• Requirement
Below are entries; output exactly the lines from the one with "onPart f s = s := by" to the one with "onPart_reset _ h", both included, and nothing else.

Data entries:
# # # # #

@[simp] theorem axs_noticeDue (s : State) (n) : (noticeDue s n).axs = s.axs := rfl
@[simp] theorem mgt_noticeDue (s : State) (n) : (noticeDue s n).mgt = s.mgt := rfl
@[simp] theorem zones_noticeDue (s : State) (n) : (noticeDue s n).zones = s.zones := rfl
@[simp] theorem dsq_noticeDue (s : State) (n) : (noticeDue s n).dsq = s.dsq := rfl
@[simp] theorem wsm_noticeDue (s : State) (n) : (noticeDue s n).wsm = s.wsm := rfl
@[simp] theorem sites_noticeDue (s : State) (n) : (noticeDue s n).sites = s.sites := rfl
@[simp] theorem sha_noticeDue (s : State) (n) : (noticeDue s n).sha = s.sha := rfl
@[simp] theorem acq_noticeDue (s : State) (n) : (noticeDue s n).acq = s.acq := rfl
@[simp] theorem txc_noticeDue (s : State) (n) : (noticeDue s n).txc = s.txc := rfl
@[simp] theorem out_noticeDue (s : State) (n) : (noticeDue s n).out = s.out := rfl
@[simp] theorem pending_noticeDue (s : State) (n) : (noticeDue s n).pending = s.pending := rfl

@[simp] theorem axs_raise (s : State) (n) : (raise s n).axs = s.axs := by unfold raise; dsimp only; split <;> rfl
@[simp] theorem mgt_raise (s : State) (n) : (raise s n).mgt = s.mgt := by unfold raise; dsimp only; split <;> rfl
@[simp] theorem zones_raise (s : State) (n) : (raise s n).zones = s.zones := by unfold raise; dsimp only; split <;> rfl
@[simp] theorem dsq_raise (s : State) (n) : (raise s n).dsq = s.dsq := by unfold raise; dsimp only; split <;> rfl
@[simp] theorem wsm_raise (s : State) (n) : (raise s n).wsm = s.wsm := by unfold raise; dsimp only; split <;> rfl
@[simp] theorem sites_raise (s : State) (n) : (raise s n).sites = s.sites := by unfold raise; dsimp only; split <;> rfl
@[simp] theorem sha_raise (s : State) (n) : (raise s n).sha = s.sha := by unfold raise; dsimp only; split <;> rfl
@[simp] theorem acq_raise (s : State) (n) : (raise s n).acq = s.acq := by unfold raise; dsimp only; split <;> rfl
@[simp] theorem txc_raise (s : State) (n) : (raise s n).txc = s.txc := by unfold raise; dsimp only; split <;> rfl
@[simp] theorem out_raise (s : State) (n) : (raise s n).out = s.out := by unfold raise; dsimp only; split <;> rfl
@[simp] theorem pending_raise (s : State) (n) : (raise s n).pending = s.pending := by unfold raise; dsimp only; split <;> rfl

@[simp] theorem axs_readNotice (s : State) (c) : (readNotice s c).axs = s.axs := by unfold readNotice; dsimp only; repeat' split <;> try rfl
@[simp] theorem mgt_readNotice (s : State) (c) : (readNotice s c).mgt = s.mgt := by unfold readNotice; dsimp only; repeat' split <;> try rfl
@[simp] theorem zones_readNotice (s : State) (c) : (readNotice s c).zones = s.zones := by unfold readNotice; dsimp only; repeat' split <;> try rfl
@[simp] theorem dsq_readNotice (s : State) (c) : (readNotice s c).dsq = s.dsq := by unfold readNotice; dsimp only; repeat' split <;> try rfl
@[simp] theorem wsm_readNotice (s : State) (c) : (readNotice s c).wsm = s.wsm := by unfold readNotice; dsimp only; repeat' split <;> try rfl
@[simp] theorem sites_readNotice (s : State) (c) : (readNotice s c).sites = s.sites := by unfold readNotice; dsimp only; repeat' split <;> try rfl
@[simp] theorem sha_readNotice (s : State) (c) : (readNotice s c).sha = s.sha := by unfold readNotice; dsimp only; repeat' split <;> try rfl
@[simp] theorem acq_readNotice (s : State) (c) : (readNotice s c).acq = s.acq := by unfold readNotice; dsimp only; repeat' split <;> try rfl
@[simp] theorem txc_readNotice (s : State) (c) : (readNotice s c).txc = s.txc := by unfold readNotice; dsimp only; repeat' split <;> try rfl
@[simp] theorem out_readNotice (s : State) (c) : (readNotice s c).out = s.out := by unfold readNotice; dsimp only; repeat' split <;> try rfl
@[simp] theorem pending_readNotice (s : State) (c) : (readNotice s c).pending = s.pending := by unfold readNotice; dsimp only; repeat' split <;> try rfl

/-! ## A REPLY that finds a place (R179) -/

theorem placeReply_room {s : State} (f : UpFrame) (h : s.lnu.queue.length < Config.queuePlaces) :
    placeReply s f = s.withLnu { s.lnu with queue := s.lnu.queue ++ [f] } := by
  unfold placeReply placeUp; rw [if_pos h]

theorem done_room {s : State} (k : Nat) (h : s.lnu.queue.length < Config.queuePlaces) :
    done s k = s.withLnu { s.lnu with queue := s.lnu.queue ++ [.reply k 0 none .none] } := placeReply_room _ h

theorem refuse_room {s : State} (k : Nat) (w : Reason) (h : s.lnu.queue.length < Config.queuePlaces) :
    refuse s k w = s.withLnu { s.lnu with queue := s.lnu.queue ++ [.reply k 0 (some w) .none] } := placeReply_room _ h

theorem refuseFrame_room {s : State} (k n : Nat) (w : Reason) (h : s.lnu.queue.length < Config.queuePlaces) :
    refuseFrame s k n w = s.withLnu { s.lnu with queue := s.lnu.queue ++ [.reply k n (some w) .none] } :=
  placeReply_room _ h

/-! ## Commands that are taken -/

theorem onPart_running {s : State} (f : State → State) (h : s.running) : onPart f s = f s := by
  unfold onPart; rw [h]; rfl

theorem onConsole_listens {s : State} (f : State → State) (h : s.listens) : onConsole f s = f s := by
  unfold onConsole
  rw [onPart_running _ h.1, if_pos h.2]

/-- R186: while RST is asserted nothing is taken. -/
theorem onPart_reset {s : State} (f : State → State) (h : s.lnu.rst = true) : onPart f s = s := by
  unfold onPart; rw [h]; rfl

theorem onConsole_reset {s : State} (f : State → State) (h : s.lnu.rst = true) : onConsole f s = s := onPart_reset _ h

/-- R179: a console frame is discarded while the queue is full. -/
theorem onConsole_full {s : State} (f : State → State) (h : ¬ s.lnu.queue.length < Config.queuePlaces) :
    onConsole f s = s := by
  unfold onConsole onPart; simp [h]

end Sys2Proof.Machine
end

# # # # #

• Answer to this problem
theorem onPart_reset {s : State} (f : State → State) (h : s.lnu.rst = true) : onPart f s = s := by
  unfold onPart; rw [h]; rfl

theorem onConsole_reset {s : State} (f : State → State) (h : s.lnu.rst = true) : onConsole f s = s := onPart_reset _ h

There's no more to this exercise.